RECORDS PROVIDED section start

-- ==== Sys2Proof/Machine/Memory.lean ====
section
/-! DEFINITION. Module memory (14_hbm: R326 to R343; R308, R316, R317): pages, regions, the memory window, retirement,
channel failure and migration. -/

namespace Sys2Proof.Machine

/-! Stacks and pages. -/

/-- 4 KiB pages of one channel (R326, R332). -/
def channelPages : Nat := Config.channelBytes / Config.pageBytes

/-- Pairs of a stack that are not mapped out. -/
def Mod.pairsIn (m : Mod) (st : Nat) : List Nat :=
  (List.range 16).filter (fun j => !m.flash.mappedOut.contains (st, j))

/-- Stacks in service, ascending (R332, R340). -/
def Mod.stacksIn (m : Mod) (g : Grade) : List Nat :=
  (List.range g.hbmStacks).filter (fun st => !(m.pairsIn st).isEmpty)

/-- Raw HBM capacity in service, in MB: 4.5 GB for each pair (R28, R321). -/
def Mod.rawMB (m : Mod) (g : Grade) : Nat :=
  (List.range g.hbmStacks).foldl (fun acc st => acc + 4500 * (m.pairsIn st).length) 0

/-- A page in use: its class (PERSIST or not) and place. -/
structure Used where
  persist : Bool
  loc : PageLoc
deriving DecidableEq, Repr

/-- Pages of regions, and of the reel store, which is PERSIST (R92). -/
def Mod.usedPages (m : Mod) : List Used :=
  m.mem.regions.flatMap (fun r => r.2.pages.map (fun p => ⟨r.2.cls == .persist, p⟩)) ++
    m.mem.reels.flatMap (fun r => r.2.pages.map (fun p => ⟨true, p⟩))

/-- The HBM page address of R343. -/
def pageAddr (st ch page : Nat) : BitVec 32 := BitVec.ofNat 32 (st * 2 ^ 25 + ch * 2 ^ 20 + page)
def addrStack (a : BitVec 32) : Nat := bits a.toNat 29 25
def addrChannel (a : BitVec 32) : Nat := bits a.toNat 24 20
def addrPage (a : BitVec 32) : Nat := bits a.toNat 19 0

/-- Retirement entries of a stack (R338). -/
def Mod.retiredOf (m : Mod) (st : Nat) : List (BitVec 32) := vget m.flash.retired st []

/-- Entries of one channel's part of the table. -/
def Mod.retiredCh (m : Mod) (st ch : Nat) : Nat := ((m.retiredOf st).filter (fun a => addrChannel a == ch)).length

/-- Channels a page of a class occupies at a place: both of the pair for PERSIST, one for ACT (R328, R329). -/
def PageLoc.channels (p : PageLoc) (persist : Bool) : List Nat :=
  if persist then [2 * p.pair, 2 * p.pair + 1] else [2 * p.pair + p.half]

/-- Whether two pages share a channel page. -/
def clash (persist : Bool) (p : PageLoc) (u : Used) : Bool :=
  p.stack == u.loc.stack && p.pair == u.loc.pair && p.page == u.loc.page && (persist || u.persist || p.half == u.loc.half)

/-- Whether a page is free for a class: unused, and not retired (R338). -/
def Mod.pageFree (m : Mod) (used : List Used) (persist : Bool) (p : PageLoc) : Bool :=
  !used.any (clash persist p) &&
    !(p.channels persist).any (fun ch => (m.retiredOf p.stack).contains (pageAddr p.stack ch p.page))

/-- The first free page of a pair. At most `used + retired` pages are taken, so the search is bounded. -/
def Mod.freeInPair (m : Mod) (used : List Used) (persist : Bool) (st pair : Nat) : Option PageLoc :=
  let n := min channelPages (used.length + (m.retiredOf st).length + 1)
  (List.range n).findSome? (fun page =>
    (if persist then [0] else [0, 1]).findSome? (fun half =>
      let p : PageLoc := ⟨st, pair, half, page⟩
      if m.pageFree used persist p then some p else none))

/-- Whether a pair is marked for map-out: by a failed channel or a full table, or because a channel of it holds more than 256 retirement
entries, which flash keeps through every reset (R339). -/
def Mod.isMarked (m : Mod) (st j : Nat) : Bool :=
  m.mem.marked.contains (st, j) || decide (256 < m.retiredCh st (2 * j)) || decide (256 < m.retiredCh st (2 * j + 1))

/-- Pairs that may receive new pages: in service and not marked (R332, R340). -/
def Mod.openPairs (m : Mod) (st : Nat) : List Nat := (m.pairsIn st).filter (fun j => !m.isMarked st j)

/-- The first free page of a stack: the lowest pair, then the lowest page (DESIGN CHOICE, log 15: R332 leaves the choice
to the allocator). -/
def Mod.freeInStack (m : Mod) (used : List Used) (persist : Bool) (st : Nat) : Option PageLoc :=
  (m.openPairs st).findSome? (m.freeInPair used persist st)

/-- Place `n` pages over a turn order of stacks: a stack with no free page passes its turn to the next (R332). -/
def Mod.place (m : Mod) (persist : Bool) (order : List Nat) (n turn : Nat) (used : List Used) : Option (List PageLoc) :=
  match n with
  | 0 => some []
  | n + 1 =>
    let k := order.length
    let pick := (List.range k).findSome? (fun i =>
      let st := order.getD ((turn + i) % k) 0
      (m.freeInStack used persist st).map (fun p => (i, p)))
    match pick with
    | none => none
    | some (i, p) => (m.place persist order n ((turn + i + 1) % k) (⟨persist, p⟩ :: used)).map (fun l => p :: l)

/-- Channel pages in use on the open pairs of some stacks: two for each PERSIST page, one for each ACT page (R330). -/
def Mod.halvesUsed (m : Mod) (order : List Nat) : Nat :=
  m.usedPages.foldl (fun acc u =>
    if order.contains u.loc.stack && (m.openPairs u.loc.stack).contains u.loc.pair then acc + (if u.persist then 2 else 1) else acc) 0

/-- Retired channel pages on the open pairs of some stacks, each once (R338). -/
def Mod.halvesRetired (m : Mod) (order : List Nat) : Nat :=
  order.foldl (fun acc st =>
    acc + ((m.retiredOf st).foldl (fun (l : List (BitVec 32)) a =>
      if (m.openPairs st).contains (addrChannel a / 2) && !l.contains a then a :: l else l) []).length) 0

RECORDS PROVIDED section end
RECORDS PROVIDED section start

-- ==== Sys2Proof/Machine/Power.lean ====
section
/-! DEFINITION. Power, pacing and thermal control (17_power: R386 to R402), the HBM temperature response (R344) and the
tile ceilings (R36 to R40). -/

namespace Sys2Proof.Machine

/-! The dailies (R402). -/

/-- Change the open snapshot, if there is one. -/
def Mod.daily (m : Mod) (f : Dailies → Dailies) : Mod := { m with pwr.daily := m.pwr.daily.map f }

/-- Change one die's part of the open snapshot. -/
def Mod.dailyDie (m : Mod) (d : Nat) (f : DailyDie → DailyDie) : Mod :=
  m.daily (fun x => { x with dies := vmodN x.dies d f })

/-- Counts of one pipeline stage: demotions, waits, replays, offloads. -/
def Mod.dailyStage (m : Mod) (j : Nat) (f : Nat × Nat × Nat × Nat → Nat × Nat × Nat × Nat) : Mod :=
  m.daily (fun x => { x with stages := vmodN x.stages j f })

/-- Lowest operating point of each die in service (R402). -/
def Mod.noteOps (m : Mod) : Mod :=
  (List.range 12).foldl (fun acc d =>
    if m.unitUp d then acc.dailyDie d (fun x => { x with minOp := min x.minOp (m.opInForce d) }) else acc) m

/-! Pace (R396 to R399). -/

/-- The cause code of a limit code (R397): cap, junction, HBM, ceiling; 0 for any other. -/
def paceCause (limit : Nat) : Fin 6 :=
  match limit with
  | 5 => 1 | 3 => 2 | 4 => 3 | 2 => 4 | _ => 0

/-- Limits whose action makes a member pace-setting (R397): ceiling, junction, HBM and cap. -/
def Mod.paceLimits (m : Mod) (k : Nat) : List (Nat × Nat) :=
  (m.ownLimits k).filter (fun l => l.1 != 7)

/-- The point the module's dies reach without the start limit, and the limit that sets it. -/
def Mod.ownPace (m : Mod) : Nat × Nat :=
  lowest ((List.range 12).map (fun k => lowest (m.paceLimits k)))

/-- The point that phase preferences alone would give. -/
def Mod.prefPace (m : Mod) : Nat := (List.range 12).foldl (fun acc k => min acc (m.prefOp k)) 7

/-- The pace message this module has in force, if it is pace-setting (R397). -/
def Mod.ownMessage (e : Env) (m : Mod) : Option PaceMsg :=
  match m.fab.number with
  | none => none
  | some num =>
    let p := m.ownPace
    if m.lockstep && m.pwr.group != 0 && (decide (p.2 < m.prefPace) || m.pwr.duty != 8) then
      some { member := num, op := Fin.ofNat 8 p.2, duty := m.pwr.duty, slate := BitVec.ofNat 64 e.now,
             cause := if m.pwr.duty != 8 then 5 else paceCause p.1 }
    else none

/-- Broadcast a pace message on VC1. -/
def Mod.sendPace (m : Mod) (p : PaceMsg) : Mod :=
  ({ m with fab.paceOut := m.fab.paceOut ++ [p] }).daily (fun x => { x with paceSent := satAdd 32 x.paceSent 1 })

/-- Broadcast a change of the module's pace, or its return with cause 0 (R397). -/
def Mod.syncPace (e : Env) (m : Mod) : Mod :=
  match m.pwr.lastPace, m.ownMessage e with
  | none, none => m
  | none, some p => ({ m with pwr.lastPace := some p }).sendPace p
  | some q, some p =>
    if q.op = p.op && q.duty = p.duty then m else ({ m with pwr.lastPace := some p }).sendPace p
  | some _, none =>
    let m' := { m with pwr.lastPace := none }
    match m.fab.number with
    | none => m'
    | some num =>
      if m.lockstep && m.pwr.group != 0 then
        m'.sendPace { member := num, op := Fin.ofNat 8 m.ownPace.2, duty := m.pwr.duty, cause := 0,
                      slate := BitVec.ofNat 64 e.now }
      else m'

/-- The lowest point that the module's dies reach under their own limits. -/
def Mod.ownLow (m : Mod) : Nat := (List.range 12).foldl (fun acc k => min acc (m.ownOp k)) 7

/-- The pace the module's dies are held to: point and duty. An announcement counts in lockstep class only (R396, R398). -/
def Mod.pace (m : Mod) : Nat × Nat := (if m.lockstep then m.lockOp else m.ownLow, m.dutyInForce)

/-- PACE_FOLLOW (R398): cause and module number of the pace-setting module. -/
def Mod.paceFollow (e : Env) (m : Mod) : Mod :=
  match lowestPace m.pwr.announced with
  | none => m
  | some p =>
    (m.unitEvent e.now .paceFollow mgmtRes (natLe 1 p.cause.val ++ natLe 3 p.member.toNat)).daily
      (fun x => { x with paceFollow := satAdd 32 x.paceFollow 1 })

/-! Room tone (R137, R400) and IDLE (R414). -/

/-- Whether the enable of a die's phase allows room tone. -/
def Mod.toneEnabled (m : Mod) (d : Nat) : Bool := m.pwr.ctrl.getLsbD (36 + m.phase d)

RECORDS PROVIDED section end
RECORDS PROVIDED section start

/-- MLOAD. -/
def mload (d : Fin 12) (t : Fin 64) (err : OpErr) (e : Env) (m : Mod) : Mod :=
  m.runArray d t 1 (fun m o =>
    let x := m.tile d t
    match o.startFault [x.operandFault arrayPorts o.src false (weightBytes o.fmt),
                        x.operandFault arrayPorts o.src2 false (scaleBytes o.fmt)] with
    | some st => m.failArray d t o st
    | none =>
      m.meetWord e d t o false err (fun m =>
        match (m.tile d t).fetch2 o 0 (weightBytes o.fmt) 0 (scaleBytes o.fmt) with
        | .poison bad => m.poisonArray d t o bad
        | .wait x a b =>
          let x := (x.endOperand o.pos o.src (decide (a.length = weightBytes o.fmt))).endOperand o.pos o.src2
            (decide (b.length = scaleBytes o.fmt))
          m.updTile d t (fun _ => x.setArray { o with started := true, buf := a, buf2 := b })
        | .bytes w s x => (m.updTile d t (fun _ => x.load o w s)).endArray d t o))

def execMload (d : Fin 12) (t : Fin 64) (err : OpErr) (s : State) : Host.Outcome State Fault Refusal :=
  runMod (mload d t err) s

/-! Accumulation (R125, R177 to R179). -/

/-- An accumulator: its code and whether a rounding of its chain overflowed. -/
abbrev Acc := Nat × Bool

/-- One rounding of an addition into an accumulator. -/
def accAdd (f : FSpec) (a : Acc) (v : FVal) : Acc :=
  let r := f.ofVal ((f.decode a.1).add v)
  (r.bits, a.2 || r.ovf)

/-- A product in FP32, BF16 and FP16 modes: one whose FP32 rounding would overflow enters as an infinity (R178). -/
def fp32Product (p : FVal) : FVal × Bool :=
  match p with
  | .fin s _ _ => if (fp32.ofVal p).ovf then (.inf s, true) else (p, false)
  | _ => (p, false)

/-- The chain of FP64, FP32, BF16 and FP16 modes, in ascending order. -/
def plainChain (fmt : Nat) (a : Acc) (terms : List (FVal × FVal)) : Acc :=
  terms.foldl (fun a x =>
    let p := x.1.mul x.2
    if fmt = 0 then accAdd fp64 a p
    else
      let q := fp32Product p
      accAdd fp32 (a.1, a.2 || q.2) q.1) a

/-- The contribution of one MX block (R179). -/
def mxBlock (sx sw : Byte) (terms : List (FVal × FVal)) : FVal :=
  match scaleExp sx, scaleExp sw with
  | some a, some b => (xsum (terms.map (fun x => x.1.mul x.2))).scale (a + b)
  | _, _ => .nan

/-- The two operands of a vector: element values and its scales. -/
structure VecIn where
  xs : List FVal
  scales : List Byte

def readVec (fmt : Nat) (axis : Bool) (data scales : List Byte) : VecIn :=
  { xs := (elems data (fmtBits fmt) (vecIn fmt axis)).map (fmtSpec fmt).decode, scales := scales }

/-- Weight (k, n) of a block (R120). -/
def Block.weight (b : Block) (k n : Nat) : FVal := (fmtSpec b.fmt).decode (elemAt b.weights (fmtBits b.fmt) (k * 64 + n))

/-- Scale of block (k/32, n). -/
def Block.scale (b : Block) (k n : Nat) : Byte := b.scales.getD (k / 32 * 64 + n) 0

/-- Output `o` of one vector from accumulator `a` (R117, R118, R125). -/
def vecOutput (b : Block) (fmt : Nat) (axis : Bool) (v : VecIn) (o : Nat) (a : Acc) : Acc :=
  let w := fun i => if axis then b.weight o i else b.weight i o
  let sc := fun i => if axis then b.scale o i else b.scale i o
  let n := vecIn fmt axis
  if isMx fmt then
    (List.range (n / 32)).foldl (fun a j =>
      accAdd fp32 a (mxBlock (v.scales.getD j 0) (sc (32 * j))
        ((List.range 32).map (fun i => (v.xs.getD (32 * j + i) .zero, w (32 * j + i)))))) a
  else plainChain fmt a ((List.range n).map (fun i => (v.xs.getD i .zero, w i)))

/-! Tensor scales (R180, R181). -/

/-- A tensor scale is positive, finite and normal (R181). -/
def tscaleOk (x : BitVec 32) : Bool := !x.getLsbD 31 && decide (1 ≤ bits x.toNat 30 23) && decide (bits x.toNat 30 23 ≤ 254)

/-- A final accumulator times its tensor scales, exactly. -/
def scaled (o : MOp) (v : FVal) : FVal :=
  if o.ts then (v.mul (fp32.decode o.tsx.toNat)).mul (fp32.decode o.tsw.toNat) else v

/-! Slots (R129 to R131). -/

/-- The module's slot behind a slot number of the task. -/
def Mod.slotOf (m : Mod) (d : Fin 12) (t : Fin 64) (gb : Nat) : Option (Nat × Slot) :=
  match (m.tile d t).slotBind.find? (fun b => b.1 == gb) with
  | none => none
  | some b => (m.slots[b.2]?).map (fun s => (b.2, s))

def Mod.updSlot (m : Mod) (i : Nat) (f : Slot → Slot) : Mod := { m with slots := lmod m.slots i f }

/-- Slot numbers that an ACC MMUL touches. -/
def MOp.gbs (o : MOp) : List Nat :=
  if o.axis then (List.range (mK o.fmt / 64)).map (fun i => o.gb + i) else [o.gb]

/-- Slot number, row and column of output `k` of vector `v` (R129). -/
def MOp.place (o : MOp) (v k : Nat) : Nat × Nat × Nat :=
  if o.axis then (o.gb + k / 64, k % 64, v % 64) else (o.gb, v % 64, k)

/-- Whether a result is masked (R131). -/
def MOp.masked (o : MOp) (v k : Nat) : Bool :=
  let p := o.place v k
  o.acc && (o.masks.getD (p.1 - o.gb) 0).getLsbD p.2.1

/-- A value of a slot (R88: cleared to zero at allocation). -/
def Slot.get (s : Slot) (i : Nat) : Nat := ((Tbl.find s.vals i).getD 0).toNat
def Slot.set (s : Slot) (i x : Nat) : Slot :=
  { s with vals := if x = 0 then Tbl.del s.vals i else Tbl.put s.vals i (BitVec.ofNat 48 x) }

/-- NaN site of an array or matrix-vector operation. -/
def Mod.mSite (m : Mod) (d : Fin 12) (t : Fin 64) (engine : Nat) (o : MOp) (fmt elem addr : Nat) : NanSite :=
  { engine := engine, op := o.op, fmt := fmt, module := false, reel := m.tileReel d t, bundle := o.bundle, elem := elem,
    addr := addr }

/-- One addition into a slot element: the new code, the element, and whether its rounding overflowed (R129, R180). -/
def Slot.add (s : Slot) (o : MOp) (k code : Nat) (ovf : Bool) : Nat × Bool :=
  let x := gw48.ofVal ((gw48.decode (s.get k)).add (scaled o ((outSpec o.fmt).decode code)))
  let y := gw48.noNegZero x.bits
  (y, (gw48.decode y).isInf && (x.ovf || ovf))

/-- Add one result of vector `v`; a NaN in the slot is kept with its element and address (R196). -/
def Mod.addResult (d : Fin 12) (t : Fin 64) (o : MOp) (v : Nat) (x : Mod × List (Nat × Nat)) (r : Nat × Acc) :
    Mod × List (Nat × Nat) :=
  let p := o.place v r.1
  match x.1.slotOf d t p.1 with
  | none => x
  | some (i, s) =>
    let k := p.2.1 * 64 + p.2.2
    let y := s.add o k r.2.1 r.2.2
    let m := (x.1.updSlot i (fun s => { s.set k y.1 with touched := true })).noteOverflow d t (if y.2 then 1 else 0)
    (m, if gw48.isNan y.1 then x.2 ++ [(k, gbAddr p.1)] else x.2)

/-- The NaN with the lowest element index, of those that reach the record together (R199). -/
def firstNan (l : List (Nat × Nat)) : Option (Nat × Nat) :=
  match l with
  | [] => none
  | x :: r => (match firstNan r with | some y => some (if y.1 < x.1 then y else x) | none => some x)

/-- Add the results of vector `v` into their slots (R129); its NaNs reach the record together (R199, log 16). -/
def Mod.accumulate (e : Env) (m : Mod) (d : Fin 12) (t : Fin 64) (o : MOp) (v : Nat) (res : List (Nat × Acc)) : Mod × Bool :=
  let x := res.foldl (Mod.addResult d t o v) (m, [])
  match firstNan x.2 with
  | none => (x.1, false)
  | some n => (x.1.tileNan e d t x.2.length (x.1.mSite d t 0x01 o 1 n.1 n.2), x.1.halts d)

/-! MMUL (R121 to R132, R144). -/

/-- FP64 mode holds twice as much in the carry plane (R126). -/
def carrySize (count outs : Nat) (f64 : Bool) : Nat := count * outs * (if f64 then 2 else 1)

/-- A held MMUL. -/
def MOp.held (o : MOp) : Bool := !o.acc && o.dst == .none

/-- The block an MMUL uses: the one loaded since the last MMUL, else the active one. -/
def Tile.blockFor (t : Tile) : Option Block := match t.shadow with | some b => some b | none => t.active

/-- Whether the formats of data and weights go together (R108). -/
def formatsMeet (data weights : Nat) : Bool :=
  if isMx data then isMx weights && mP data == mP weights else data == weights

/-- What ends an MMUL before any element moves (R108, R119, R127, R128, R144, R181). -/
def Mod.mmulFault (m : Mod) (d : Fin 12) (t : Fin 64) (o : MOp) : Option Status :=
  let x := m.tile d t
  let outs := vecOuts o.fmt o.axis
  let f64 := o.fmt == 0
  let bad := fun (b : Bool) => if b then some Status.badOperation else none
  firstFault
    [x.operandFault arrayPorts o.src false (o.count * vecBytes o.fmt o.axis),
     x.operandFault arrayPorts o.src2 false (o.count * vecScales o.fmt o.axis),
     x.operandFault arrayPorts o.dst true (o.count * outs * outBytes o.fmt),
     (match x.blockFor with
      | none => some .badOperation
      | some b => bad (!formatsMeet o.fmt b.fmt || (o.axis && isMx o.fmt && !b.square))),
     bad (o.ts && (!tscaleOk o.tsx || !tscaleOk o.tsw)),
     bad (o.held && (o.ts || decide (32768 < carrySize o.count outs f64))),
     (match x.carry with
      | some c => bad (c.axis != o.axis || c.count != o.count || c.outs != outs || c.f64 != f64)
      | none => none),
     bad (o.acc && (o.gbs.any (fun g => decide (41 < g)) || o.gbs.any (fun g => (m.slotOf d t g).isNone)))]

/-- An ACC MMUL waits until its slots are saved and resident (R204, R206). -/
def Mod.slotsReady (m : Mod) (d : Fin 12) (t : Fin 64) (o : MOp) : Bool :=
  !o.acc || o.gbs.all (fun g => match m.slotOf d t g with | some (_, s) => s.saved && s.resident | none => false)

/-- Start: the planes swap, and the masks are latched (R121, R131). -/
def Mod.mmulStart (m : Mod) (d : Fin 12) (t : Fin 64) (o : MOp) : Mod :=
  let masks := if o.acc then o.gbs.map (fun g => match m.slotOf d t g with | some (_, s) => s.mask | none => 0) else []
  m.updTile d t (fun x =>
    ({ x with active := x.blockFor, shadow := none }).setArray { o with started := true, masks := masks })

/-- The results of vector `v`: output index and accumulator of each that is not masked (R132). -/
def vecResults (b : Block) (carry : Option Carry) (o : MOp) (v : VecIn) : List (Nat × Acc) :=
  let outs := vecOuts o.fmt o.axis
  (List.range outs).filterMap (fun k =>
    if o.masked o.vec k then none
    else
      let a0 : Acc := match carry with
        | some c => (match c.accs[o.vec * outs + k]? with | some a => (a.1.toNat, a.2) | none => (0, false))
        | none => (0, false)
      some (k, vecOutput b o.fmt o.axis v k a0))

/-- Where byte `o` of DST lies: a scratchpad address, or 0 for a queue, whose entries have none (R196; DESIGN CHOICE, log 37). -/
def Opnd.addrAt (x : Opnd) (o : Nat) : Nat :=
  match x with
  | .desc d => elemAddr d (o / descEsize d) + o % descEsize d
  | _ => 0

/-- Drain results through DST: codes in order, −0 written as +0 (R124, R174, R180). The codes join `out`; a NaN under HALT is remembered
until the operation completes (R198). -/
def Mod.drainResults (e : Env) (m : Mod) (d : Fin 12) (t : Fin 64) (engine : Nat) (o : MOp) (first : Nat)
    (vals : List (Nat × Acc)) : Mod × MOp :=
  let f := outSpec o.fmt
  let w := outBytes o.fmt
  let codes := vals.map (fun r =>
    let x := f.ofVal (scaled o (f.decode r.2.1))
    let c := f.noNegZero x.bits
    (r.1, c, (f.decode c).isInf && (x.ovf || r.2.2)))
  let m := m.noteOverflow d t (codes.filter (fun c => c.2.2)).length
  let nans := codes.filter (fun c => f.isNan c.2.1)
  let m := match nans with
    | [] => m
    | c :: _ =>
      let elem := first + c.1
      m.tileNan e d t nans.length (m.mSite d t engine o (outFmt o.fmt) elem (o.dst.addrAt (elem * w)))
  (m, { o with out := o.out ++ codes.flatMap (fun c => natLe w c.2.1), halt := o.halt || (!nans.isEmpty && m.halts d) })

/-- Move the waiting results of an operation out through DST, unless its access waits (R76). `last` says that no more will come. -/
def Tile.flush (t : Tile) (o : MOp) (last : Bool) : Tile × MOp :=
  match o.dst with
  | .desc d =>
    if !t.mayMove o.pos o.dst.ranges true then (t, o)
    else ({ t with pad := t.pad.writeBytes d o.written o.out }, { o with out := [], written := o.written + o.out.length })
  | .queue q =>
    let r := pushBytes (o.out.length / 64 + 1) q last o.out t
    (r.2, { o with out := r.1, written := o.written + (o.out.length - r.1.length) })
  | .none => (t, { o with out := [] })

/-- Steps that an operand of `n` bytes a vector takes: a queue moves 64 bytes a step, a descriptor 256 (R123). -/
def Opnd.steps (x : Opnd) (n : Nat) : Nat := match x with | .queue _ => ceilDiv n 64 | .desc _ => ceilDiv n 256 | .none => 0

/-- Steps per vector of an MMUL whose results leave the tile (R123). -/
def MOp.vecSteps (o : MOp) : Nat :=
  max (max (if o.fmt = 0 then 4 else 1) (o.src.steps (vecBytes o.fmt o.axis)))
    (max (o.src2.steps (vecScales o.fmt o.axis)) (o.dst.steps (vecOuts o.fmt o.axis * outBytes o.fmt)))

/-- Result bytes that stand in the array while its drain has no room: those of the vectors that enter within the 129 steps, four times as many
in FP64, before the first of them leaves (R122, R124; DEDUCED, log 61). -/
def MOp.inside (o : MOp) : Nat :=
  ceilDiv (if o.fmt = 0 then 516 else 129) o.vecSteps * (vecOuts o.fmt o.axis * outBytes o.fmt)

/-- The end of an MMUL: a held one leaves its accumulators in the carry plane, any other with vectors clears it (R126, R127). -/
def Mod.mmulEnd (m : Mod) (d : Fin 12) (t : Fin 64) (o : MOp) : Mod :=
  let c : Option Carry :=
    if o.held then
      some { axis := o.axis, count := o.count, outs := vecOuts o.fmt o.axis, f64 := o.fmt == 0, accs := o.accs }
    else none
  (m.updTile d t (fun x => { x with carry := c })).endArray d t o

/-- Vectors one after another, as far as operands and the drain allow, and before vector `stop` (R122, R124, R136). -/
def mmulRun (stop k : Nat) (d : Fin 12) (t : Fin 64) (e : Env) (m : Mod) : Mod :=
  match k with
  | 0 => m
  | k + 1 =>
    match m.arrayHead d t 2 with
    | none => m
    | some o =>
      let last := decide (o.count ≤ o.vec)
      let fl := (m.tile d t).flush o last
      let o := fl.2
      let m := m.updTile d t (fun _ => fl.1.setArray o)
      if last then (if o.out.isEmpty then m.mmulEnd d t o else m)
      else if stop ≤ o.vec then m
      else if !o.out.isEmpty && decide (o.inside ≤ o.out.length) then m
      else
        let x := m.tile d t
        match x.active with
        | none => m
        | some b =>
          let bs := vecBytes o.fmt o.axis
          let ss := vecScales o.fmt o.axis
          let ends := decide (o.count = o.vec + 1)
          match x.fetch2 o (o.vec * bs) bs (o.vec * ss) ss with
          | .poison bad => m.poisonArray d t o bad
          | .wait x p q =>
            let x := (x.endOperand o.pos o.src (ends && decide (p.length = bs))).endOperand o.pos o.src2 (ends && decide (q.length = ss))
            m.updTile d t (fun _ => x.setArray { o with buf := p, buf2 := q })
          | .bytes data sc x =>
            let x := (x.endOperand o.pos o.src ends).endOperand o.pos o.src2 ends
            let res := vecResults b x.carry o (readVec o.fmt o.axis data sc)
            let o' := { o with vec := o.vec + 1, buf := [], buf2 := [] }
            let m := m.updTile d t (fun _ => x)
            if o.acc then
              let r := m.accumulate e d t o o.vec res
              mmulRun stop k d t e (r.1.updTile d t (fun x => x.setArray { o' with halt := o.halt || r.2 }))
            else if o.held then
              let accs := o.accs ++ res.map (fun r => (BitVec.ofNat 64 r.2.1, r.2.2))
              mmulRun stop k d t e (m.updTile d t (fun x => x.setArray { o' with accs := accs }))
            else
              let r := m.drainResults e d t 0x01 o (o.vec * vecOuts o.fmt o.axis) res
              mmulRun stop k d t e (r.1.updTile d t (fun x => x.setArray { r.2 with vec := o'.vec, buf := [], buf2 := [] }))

RECORDS PROVIDED section end

Wherever a line of the records above contains the string "snapshot", copy that line out.

■ RESPONSE BELOW:
/-- Change the open snapshot, if there is one. -/
/-- Change one die's part of the open snapshot. -/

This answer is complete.